Given the root of a binary tree, return the level order traversal of its nodes' values. (i.e., from left to right, level by level).
- Create an empty queue q.
- Push the root node of tree to q.
- Loop while the queue is not empty:
- get all the elements of q.
- push their left and right nodes in the queue.
- push_back these elements in the vector.

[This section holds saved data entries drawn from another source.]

-- ==== Sys2Proof/Machine/State.lean ====
section
/-!
DEFINITION. The state of the block and its state after reset.
-/
namespace Sys2Proof.Machine

/-- The domain the device belongs to while it is in domain mode (R21, R345, R428). -/
structure Domain where
  id : Nat
  ctx : Nat
  epoch : Nat
  /-- waiting in domain recovery -/
  recovery : Bool
  deriving DecidableEq, Repr

/-- A domain start that waits for its frame (R159, R345). -/
structure DomainStart where
  dom : Domain
  /-- START_LOCAL and FRAME_OFFSET -/
  frame : Nat
  offset : Nat
  deriving DecidableEq, Repr

/-- The state. -/
structure State where
  /-- commands that wait, first in, first out -/
  pending : List Instr
  /-- setup registers, by function × 2^24 + offset: their stored bits -/
  regs : Map W64
  tiles : Map Tile
  clk : Clock
  mem : MemState
  link : LinkState
  /-- contexts, by partition × 256 + index -/
  ctxs : Map Ctx
  dom : Option Domain
  domNext : Option DomainStart
  faults : FaultState
  host : HostState
  boot : BootState
  power : PowerState
  /-- free values drawn so far (a field of the model, not of the spec) -/
  free : Nat
  /-- what the device has written outside, newest last -/
  out : List Output
  deriving DecidableEq, Repr

/-- Who stops the machine: no command of this model ends in a fault. -/
inductive Fault where
  deriving DecidableEq, Repr

/-- Why a command has no meaning. -/
inductive Refusal where
  /-- The dispatch answers this for a command that the model does not give a meaning yet.  Safe: the machine stops. -/
  | notModelled (mnemonic : String)
  deriving DecidableEq, Repr

/-- The module without input power, as it stands before POWER_UP (R447, R451). -/
def State.reset : State where
  pending := []
  regs := []
  tiles := []
  clk := {}
  mem := {}
  link := {}
  ctxs := []
  dom := none
  domNext := none
  faults := {}
  host := {}
  boot := {}
  power := {}
  free := 0
  out := []

end Sys2Proof.Machine
end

- push_back this vector in main 2d vector.
- return 2d vector.
class Solution {
public:
vector<vector<int>> levelOrder(TreeNode* root) {
vector<vector<int>> levelOrderVec;
if(root==NULL)return levelOrderVec;
queue<TreeNode *> q;
q.push(root);
while(!q.empty()){
int sz=q.size();
vector<int> level;
for(int i=0;i<sz;i++){
TreeNode *node= q.front();
q.pop();
if(node->left!=NULL)q.push(node->left);
if(node->right!=NULL)q.push(node->right);
level.push_back(node->val);
}
levelOrderVec.push_back(level);
}
return levelOrderVec;
}
};- Create a recursive function that takes root, level and 2d vector as arguments.
- If root is null, return.
- If level is greater than the size of 2d vector, push an empty vector in it.
- Push the value of root in the vector at level index.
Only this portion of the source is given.